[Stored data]
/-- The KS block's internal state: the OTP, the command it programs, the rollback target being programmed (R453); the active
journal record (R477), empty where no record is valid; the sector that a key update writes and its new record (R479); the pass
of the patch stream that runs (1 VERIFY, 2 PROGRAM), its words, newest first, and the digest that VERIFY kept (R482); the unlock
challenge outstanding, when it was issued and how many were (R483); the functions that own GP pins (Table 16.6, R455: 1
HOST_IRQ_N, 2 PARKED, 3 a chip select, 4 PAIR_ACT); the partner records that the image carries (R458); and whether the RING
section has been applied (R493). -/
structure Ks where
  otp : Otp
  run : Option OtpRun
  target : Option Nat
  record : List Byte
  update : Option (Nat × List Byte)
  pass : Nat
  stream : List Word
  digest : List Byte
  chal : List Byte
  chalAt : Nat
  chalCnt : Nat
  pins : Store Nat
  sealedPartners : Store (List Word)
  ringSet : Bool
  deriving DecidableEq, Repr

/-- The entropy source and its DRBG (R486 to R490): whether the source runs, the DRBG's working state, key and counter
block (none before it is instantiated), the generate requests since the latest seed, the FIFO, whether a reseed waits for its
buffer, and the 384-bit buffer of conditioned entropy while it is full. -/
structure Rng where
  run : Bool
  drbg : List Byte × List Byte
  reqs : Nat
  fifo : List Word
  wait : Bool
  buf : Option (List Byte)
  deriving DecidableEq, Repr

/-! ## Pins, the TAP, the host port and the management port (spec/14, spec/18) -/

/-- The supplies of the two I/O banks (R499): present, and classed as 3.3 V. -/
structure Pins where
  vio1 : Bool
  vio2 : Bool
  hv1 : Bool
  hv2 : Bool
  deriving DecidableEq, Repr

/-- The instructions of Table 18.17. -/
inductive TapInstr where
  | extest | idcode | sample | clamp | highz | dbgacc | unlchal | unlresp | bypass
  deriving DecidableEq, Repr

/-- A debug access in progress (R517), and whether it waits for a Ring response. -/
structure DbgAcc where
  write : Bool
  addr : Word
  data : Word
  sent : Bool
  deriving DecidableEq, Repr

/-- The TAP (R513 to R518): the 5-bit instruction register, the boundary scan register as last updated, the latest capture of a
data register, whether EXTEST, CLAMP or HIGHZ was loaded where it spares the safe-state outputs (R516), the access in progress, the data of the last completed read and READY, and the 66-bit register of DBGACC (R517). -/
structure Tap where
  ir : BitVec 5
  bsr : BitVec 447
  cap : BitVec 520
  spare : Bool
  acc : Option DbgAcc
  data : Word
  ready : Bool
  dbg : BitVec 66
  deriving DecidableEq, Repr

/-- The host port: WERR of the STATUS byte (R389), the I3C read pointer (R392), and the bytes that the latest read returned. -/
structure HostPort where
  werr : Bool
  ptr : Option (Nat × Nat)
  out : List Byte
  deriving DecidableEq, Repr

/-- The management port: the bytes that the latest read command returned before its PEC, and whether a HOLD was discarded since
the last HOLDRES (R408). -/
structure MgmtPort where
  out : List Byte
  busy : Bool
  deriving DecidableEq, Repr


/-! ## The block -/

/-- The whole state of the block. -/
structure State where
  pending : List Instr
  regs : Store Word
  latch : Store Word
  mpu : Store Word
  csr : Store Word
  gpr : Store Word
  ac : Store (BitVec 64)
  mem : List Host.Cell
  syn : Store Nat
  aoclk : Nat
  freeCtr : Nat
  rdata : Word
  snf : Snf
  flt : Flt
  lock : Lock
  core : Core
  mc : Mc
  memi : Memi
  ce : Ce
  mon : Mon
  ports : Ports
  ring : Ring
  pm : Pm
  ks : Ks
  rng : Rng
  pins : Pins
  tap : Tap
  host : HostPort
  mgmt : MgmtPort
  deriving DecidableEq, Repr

...

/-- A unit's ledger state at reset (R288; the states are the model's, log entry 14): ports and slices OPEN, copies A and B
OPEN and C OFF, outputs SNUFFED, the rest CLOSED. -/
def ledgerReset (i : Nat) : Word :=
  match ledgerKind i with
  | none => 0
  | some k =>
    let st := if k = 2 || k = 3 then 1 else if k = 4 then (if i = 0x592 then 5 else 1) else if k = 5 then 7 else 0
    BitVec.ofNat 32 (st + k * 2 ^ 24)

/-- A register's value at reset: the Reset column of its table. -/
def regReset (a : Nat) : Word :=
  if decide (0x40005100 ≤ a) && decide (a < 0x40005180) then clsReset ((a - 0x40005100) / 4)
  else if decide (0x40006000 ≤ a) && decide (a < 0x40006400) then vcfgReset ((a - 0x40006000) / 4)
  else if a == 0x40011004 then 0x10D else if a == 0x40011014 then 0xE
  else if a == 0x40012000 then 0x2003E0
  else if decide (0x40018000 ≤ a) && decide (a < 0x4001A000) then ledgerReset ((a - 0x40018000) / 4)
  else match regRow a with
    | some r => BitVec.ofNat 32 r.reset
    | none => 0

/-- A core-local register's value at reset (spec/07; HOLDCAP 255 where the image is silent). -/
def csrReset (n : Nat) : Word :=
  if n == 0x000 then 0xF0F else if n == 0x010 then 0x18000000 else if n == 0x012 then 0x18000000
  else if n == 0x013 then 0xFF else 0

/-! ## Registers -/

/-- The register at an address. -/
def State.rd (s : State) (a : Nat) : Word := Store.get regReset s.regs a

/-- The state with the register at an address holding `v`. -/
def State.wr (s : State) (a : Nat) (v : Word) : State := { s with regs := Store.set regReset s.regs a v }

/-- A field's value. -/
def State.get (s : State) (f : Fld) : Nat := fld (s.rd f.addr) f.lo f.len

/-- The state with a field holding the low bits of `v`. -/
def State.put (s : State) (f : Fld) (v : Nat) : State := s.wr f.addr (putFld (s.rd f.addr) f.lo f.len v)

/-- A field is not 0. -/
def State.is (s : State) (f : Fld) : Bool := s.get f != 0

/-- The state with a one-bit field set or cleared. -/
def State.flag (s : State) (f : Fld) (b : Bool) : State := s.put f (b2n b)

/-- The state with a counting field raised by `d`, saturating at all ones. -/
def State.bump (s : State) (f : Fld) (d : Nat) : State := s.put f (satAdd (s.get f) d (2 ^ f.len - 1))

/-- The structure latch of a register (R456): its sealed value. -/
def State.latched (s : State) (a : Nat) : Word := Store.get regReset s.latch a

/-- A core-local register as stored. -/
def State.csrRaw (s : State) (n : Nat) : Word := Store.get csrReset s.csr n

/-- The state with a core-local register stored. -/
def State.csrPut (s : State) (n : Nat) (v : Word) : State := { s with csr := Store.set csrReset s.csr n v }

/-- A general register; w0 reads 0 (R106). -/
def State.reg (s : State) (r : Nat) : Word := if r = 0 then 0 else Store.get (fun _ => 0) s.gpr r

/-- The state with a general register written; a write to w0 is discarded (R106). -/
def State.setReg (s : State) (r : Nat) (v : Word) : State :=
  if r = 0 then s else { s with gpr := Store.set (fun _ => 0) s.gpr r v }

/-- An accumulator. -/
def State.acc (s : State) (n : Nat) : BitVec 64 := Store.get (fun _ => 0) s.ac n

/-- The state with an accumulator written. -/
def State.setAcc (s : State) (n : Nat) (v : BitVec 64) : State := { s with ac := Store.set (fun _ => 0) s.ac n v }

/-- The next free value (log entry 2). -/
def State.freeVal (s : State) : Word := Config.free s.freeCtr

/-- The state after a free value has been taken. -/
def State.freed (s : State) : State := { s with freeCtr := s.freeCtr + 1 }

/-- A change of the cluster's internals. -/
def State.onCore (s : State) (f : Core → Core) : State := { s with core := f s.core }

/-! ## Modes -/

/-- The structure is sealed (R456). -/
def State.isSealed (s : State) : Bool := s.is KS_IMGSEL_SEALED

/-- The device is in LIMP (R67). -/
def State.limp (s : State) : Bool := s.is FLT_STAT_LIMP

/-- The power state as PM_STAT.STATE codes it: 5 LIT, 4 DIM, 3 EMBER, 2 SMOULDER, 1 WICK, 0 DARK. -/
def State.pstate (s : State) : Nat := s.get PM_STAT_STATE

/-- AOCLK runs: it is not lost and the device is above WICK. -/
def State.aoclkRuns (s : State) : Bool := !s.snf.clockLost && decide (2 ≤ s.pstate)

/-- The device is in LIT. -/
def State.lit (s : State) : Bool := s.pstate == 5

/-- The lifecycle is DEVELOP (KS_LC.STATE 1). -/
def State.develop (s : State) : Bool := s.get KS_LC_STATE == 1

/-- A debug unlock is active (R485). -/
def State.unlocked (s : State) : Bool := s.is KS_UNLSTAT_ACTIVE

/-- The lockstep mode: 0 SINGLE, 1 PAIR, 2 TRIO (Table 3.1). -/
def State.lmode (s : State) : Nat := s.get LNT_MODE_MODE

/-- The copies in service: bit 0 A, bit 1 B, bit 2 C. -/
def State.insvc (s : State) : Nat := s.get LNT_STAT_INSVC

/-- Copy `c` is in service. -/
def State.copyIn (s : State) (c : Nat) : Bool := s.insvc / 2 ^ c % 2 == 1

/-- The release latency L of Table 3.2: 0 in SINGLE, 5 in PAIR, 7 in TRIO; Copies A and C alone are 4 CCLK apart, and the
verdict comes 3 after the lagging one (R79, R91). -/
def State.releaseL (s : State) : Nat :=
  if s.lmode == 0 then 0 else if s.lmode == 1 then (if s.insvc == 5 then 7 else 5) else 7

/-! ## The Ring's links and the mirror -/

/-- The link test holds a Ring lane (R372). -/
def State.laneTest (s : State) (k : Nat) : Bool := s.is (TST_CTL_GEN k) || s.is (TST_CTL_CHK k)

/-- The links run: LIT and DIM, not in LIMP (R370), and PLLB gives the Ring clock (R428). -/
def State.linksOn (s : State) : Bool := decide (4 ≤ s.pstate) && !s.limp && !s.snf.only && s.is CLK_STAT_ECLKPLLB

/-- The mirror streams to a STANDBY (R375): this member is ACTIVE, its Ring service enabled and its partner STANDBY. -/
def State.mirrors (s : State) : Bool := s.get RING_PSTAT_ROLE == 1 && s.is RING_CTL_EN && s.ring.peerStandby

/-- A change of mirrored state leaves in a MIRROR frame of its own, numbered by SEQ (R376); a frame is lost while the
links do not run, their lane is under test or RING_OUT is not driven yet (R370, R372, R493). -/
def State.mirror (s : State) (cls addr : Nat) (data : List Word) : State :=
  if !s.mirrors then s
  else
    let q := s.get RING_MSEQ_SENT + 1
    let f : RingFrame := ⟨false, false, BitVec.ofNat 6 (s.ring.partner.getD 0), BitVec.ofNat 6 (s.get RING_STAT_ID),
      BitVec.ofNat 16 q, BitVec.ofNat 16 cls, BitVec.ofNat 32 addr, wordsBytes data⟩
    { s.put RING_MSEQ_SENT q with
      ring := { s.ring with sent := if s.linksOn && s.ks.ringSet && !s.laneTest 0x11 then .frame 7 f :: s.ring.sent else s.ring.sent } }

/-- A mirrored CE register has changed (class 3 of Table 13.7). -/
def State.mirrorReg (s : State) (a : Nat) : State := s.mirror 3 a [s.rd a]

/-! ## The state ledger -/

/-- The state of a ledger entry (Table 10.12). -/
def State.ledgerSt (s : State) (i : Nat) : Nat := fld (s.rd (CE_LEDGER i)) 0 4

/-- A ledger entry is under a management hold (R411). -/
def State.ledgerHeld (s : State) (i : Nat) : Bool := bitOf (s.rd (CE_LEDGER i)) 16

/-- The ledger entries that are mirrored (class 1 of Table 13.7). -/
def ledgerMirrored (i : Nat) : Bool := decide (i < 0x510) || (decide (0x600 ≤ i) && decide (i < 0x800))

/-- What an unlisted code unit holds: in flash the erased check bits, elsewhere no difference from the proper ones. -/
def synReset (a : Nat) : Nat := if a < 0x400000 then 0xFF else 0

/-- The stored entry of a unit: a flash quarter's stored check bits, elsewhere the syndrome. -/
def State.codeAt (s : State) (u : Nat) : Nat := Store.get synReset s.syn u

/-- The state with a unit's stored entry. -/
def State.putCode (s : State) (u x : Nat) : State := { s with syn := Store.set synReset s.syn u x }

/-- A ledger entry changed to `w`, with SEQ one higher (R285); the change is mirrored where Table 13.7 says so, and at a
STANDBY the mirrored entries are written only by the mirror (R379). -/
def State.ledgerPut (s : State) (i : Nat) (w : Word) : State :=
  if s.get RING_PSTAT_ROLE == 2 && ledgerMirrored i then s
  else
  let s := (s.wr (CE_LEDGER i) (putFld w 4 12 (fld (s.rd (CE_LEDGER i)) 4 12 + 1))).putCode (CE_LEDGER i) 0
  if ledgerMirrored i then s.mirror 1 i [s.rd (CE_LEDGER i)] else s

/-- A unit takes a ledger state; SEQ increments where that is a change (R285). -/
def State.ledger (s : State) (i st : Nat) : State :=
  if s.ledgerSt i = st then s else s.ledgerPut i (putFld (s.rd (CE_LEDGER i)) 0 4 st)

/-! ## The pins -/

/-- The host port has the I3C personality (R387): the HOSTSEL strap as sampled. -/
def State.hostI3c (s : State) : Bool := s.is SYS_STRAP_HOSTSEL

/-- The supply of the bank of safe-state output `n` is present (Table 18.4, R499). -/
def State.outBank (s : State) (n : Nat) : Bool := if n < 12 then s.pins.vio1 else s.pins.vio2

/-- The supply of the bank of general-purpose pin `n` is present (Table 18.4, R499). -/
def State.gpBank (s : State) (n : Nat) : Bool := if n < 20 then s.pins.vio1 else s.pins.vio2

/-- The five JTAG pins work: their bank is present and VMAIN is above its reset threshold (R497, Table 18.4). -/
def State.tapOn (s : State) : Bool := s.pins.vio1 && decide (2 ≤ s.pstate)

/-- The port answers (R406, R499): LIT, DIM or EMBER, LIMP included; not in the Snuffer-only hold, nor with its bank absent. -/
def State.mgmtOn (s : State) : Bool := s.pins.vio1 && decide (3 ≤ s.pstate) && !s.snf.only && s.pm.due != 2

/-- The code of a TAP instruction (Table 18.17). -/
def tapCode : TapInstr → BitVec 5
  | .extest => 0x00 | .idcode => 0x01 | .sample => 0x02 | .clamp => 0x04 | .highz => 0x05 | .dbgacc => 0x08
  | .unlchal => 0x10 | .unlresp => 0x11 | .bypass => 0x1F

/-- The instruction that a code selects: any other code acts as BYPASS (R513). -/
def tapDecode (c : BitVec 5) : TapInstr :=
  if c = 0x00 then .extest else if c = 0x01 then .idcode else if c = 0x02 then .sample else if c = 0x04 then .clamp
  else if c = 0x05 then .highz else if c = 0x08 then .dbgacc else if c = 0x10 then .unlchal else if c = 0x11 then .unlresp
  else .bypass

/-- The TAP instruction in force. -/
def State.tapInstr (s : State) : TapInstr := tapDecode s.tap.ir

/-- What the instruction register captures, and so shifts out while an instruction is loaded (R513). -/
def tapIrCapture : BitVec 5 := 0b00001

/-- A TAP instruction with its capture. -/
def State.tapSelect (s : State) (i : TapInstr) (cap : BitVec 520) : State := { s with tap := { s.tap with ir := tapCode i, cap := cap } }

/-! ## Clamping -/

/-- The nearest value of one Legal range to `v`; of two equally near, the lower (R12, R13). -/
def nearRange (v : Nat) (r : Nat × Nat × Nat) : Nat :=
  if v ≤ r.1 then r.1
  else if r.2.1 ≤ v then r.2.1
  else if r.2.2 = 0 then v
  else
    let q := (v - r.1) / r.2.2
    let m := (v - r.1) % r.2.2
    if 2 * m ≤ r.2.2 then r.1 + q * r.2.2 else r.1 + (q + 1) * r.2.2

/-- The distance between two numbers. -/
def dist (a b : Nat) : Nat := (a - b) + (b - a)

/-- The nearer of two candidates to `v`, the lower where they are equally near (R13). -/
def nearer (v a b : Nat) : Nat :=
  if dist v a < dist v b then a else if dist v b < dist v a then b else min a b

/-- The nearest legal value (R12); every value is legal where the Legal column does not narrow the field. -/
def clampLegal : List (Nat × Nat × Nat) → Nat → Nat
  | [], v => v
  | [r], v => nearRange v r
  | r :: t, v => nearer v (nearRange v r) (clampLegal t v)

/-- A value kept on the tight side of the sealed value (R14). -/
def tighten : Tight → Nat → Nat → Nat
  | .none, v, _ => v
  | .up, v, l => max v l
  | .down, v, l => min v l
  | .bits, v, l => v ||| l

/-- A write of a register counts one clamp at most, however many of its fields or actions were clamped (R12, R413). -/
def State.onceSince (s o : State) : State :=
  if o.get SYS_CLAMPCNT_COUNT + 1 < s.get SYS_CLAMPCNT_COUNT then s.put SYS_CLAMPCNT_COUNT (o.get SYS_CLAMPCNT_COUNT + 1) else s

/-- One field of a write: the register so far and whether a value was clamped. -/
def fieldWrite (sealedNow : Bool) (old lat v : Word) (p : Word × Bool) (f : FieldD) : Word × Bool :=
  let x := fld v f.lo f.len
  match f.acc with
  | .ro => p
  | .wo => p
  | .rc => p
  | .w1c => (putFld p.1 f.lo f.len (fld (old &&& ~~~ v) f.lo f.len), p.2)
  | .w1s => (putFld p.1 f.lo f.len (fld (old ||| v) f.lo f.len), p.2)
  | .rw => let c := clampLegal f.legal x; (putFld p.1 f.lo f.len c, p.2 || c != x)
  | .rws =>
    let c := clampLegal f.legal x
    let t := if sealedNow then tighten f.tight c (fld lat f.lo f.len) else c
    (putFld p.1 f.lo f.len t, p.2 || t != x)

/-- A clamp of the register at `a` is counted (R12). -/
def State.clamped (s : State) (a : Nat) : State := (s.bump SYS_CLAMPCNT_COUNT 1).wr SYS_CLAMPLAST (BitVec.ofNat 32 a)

=== Exercise goal ===
In the entries above, the lines from the one bearing "(R453); the active" up to and including the one bearing "of the patch" should be transcribed exactly; no other line is wanted.

=== Your response ===
/-- The KS block's internal state: the OTP, the command it programs, the rollback target being programmed (R453); the active
journal record (R477), empty where no record is valid; the sector that a key update writes and its new record (R479); the pass
of the patch stream that runs (1 VERIFY, 2 PROGRAM), its words, newest first, and the digest that VERIFY kept (R482); the unlock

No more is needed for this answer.